第1052章 双方确认海疆,萧战切入海盗问题

藩主依然没有接话,但他的目光终于从桌面上抬了起来,落在萧战脸上,带着一种你说什么的询问意味。

萧战不紧不慢地继续说下去,像是在讲一件发生在别人身上的事,语调平淡得像在读一份工作报告:我来的路上在东海一个荒岛上停过一停。岛不大,但上面盘踞着一伙浪人,大约二三十号人。他们绑了我十几个渔民,都是从泉州沿海一带被抓去的。男人关在窝棚里做苦工,每天只给一顿稀粥,干不动活的就拿鞭子抽;女人……他停了一下,幅度极短,几乎察觉不到,女人关在另一个棚子里,干什么你们应该想得到。最惨的是一个带着三四岁孩子的女人,每天被拉进棚子之前只能把孩子往墙角一塞,让她一个人缩在那里等。

他说到这儿停了一拍,端起茶盏又放下——杯子里没水了,但他依然做了这个动作,像是在习惯性地让手有个着落。

我路过的时候顺手清了一遍。他重新开口的时候语气恢复了方才那种轻描淡写的调子,火炮轰了两轮,木屋和哨棚全塌了,剩下的跪了一地,现在被我押在船舱里,打算带回去交刑部审判。回头判完了,该砍头的砍头,该流放的流放,一个也别想跑了。

二狗在廊下听到这里,喉咙里发出极轻微的一声,凑到钱多多耳边用气音说:顺手。顺个手就端了一窝海盗。跟顺手摘个瓜似的。

钱多多也压着嗓子回:那瓜有刺。摘完了还带回去腌上。

萧战像是听到了一点什么声响似的,朝门口方向看了一眼,但什么也没说,又把目光收回来,继续看向藩主:那些被救出来的渔民现在在我船上养伤,有吃有药有衣服穿,精神恢复得还行。有几个伤得重一些的,大夫还在看着。

他停了一下,然后不轻不重地补了一句:藩主要是想查证,可以派人去我船上看看那些渔民。他们当中有几个人,认得港口的某些官员——哪个官员在哪个港口跟浪人见过面、收了多少钱、放过几次风、有多少渔船被绑过、钱物是怎么分的,他们都记得清清楚楚。

他说到这儿,从袖中取出一卷薄纸,展开来铺在桌面上。那卷纸大约三四页,上面密密麻麻写满了字,字迹不一,有的工整有的潦草,但每一页末尾都按着一个红手印,指纹清晰可辨。他把那卷纸朝藩主的方向推了推,推到那道无形的分界线上停住,没有推过界。

口供都已经录了,签字画押按了手印。各位要是不信,随时可以对质。

他最后几个字说得不重,但落在桌面上的分量比方才所有话加起来都重。那卷薄薄的纸在灯光下泛着微黄的光,上面的红手印像一枚枚小小的印章,每按一个就是一段实打实的供词,想赖都赖不掉。

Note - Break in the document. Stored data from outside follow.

/-- R575, R576: the check of a ring's context. Fields that do not apply to its type must be 0. -/
def Nld.contextOk (n : Nld) (key : Nat) : Bool :=
  let t := n.ringType key
  let slots := n.ctxBits key 0 12 8
  let sub := n.ctxBits key 7 15 0
  let base := decide (1 ≤ t ∧ t ≤ 5) && decide (4 ≤ slots ∧ slots ≤ 16) && decide (n.ctxBits key 0 23 16 < fnVectors (key / 32)) &&
    decide (n.ctxBits key 1 15 0 ≤ 1000) && n.ctxWord key 2 % 4096 == 0 && n.ctxWord key 4 % 4096 == 0 &&
    !n.ctxSome key 9 15
  let area := decide (n.ctxBits key 1 31 16 ≤ 256) && decide (16 ≤ n.ctxWord key 6 ∧ n.ctxWord key 6 ≤ 30)
  if t = 2 then
    let first := n.ctxBits key 8 9 0
    let count := n.ctxBits key 8 26 16
    base && area && !bitOf sub 9 && (!bitOf sub 6 || decide (1 ≤ count ∧ first + count ≤ 1024))
  else if t = 3 then
    base && area && sub / 16 % 32 == 0 && n.ctxWord key 8 == 0 && !n.ctxSome key 16 31
  else base && n.ctxBits key 1 31 16 == 0 && !n.ctxSome key 6 8 && !n.ctxSome key 16 31

/-- R591: NLD_HQ_RINGSTAT and the refused bit of NLD_HQ_RINGCMD, of a function. -/
def Nld.setStat (n : Nld) (fn ring : Nat) (on : Bool) : Nld :=
  let x := hqField NReg.HQ_RINGSTAT_enabled NReg.VHQ_RINGSTAT_enabled fn
  let v := n.get x.1 x.2
  n.put x.1 (if on then setBit v ring else v - (v &&& 2 ^ ring)) x.2

/-- Set the refused bit of NLD_HQ_RINGCMD. -/
def Nld.setRefused (n : Nld) (fn : Nat) (v : Bool) : Nld :=
  let x := hqField NReg.HQ_RINGCMD_refused NReg.VHQ_RINGCMD_refused fn
  n.put x.1 v.toNat x.2

/-- RING_ENABLE (R576): a ring that is not enabled is checked, and started with its indices at 0. One in error must be disabled
first. -/
def Nld.ringEnable (n : Nld) (fn ring : Nat) : Nld :=
  let key := ringKey fn ring
  if ring ≥ ringCount fn ∨ (n.ring key).enabled then n
  else if n.contextOk key then
    (((n.setRing key { enabled := true, restarted := (n.ring key).restarted }).setStat fn ring true).setRefused fn false).writeStatus
      key
  else n.setRefused fn true

/-- RING_DISABLE (R576): fetching stops, what executes will complete, and records not yet written are discarded. -/
def Nld.ringDisable (n : Nld) (fn ring : Nat) : Nld :=
  let key := ringKey fn ring
  if ring ≥ ringCount fn ∨ ¬ (n.ring key).enabled then n
  else
    ((n.setRing key { n.ring key with enabled := false, error := 0, formed := [], overflow := [], loss := none }).setStat fn ring
      false).writeStatus key

/-! ### Fetching (R569, R572, R574, R633) -/

/-- R577, R579, R580: the opcodes of a ring type. -/
def opcodeKnown (type op : Nat) : Bool :=
  if type = 1 then decide (1 ≤ op ∧ op ≤ 0x11) else if type = 4 then op == 1 else if type = 5 then decide (1 ≤ op ∧ op ≤ 3)
  else false

/-- R326: the content-tap staging region, and what it holds, in bytes. -/
def stagingBytes : Nat := 256 * 2 ^ 20

/-- The bytes in content-tap staging. -/
def Nld.stagedBytes (n : Nld) : Nat := (n.host.staged.map (fun q => 8 * q.words.length)).foldl (· + ·) 0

藩主的目光落在那卷纸上,停了好一会儿。他没有伸手去拿,只是那样看着,像是在用目光称量那几页纸的重量。他的手指在膝盖上轻轻叩了两下,叩得很慢,像是在心里盘算着什么账目。

佐藤的喉结又动了一次,这回他开口的时候声音比方才低了许多,像是在讨价还价:国公大人,那些人……那些浪人大多是从外藩流窜过来的,并非敝藩本地的百姓,敝藩也深受其扰——

佐藤君。萧战打断了他,声音不大,但那个称呼叫得客客气气的,反而让佐藤的话卡在了半截。萧战看着他,语气像在跟学生解释一道简单的算术题:那些浪人从哪来的不重要。重要的是你们的港口官员在跟他们做生意。浪人抢了东西,他们帮着销赃;浪人绑了人,他们假装没看见;浪人上了岸,他们还提供淡水补给。这就是通匪。通匪的官员不查,受害的百姓怎么办?

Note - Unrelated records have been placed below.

/-- R600, R601, R611: a queue pair after its next new packet has gone. -/
def Qp.sent (x : Qp) (p : QpPkt) : Qp :=
  let kind : Nat := (x.sendQ.head?.map (fun (m : QpMsg) => m.kind)).getD 0
  let x := if kind = 1 then { x with keying := x.keying.map (fun g => { g with sent := true }) }
    else if kind = 2 then
      { x with state := 3, gen := p.gen, txWraps := 0, sentSince := 0,
               keys := x.keys.map (fun k => if k.gen = p.gen then { k with txFrom := some p.psn } else k) }
    else x
  { x with spsn := psnNext p.psn, txWraps := x.txWraps + (if psnNext p.psn = 0 then 1 else 0), sentSince := x.sentSince + 1,
           unacked := x.unacked ++ [p], cut := if p.last then 0 else x.cut + p.bytes.length,
           sendQ := if p.last then x.sendQ.drop 1 else x.sendQ }

/-- R614: the packets a port sends ahead of data. -/
def Nld.sendCtl (n : Nld) (e : Nat) : Option Nld :=
  match List.find? (fun (t : Nat × Qp) => !t.2.ctl.isEmpty && n.portOf t.2 == some e) n.rdma.qps with
  | none => none
  | some (q, x) =>
    match x.ctl with
    | [] => none
    | c :: rest =>
      let (op, psn, body) : Nat × Nat × List Byte := match c with
        | .ack psn => (0x11, psn, leBytes 1 0x1F)
        | .rnrNak psn t => (0x11, psn, leBytes 1 (0x20 + t))
        | .nak psn code => (0x11, psn, leBytes 1 (0x60 + code))
        | .cnp => (0x81, 0, [])
      some ((n.setQp q { x with ctl := rest }).emit (.roce e q psn op none body))

/-- The arbiter of a port. -/
def Nld.portRr (n : Nld) (e : Nat) : Tbl Nat := if e = 0 then n.rdma.rr0 else n.rdma.rr1

/-- PACKET_TRANSMIT (R614): what goes ahead of data, or the next packet that the arbiter of R221 chooses. A source that fails
its region's check ends in Error. -/
def Nld.sendPacket (n : Nld) (e : Nat) : Nld :=
  if ¬ n.ethUp e then n
  else
    match n.sendCtl e with
    | some n => n
    | none =>
      let ready (q : Nat) : Bool := match n.nextPkt q with
        | some p => n.portOf (n.qp q) == some e && n.mayStart e q p
        | none => false
      match arbitrate 4096 (fun q => 3 - qpClass q) ready (n.portRr e) with
      | none => n
      | some (q, rr) =>
        let n := { n with rdma := if e = 0 then { n.rdma with rr0 := rr } else { n.rdma with rr1 := rr } }
        match n.nextPkt q with
        | none => n
        | some p =>
          let x := n.qp q
          if ¬ n.sourceOk q then n.qpFail q 4
          else
            let n := (n.spend e q p).emit (.roce e q p.psn (sendOpcode p) p.imm (x.sealed p))
            if x.again > 0 then (n.setQp q { x with again := x.again - 1 }).count NReg.RDMA_RETX_count
            else n.setQp q (x.sent p).dropOld

/-- R616: a packet waits for a shaper. -/
def Nld.waitsOn (n : Nld) (s : Nat) : Bool :=
  n.rdma.qps.any (fun t => decide (t.2.shaper = s) && match n.nextPkt t.1, n.portOf t.2 with
    | some p, some e => !n.mayStart e t.1 p
    | _, _ => false)

/-- R616: one shaper's refill. -/
def Shaper.refill (x : Shaper) (waited : Bool) : Shaper :=
  { x with rateIn := x.rate, burstIn := x.burst, ovhIn := x.ovh, level := min (x.level + x.rate) ((x.burst * 256 : Nat) : Int),
           wait := min (2 ^ 32 - 1) (x.wait + waited.toNat) }

/-- SHAPER_REFILL (R616): the 256 shapers. -/
def Nld.refill (n : Nld) : Nld :=
  (List.range 256).foldl (fun (m : Nld) s => m.setShaper s ((n.shaper s).refill (n.waitsOn s))) n

/-! ### Receiving (R593 to R606) -/

/-- Something goes ahead of data. -/
def Nld.pushCtl (n : Nld) (q : Nat) (c : QpCtl) : Nld := n.setQp q { n.qp q with ctl := (n.qp q).ctl ++ [c] }

/-- R594: a packet is answered with NAK Invalid Request; the message it belongs to is given up. -/
def Nld.invalid (n : Nld) (q psn : Nat) : Nld :=
  let x := n.qp q
  let n := if qpClass q = 1 ∧ x.part.isSome then n.setSrq (n.rdma.srqUsed - 1)
    else if qpClass q = 0 ∧ x.part.isSome then n.setQp q { x with ownFree := min 32 (x.ownFree + 1) } else n
  ((n.setQp q { n.qp q with part := none }).pushCtl q (.nak psn 1)).count NReg.RDMA_INVREQ_count

/-- R606: a tag fails: 16 within 1 ms send the queue pair to Error. -/
def Nld.tagFail (n : Nld) (q : Nat) : Nld :=
  let x := n.qp q
  let faults := (n.elapsed :: x.faults.filter (fun t => decide (n.elapsed < t + 1000000))).take 16
  let n := ((n.setQp q { x with faults := faults }).count NReg.RDMA_TAGFAIL_count).raise NReg.RDMA_EVT_tag_fail
  if faults.length ≥ 16 then n.qpFail q 5 else n

/-- R593: the notification of a packet marked CE, one in 50 µs. -/
def Nld.markCe (n : Nld) (q : Nat) : Nld :=
  let x := n.qp q
  if x.lastCnp.all (fun t => decide (t + 50000 ≤ n.elapsed)) then
    (n.setQp q { x with lastCnp := some n.elapsed }).pushCtl q .cnp
  else n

佐藤张了张嘴,又合上了,脸上浮现出一种这题我答不出来的表情,只好低下头去,把目光落在自己面前的桌面上,像是试图在那里找到一句合适的措辞。那位鬓发花白的老臣也低下了头,不知道是在沉思还是已经在心里列了一份要查的名单。年轻文官手里的笔终于重新落了下去,在纸面上刷刷地动了起来,大约是觉得到了该把这条记下来的节点了。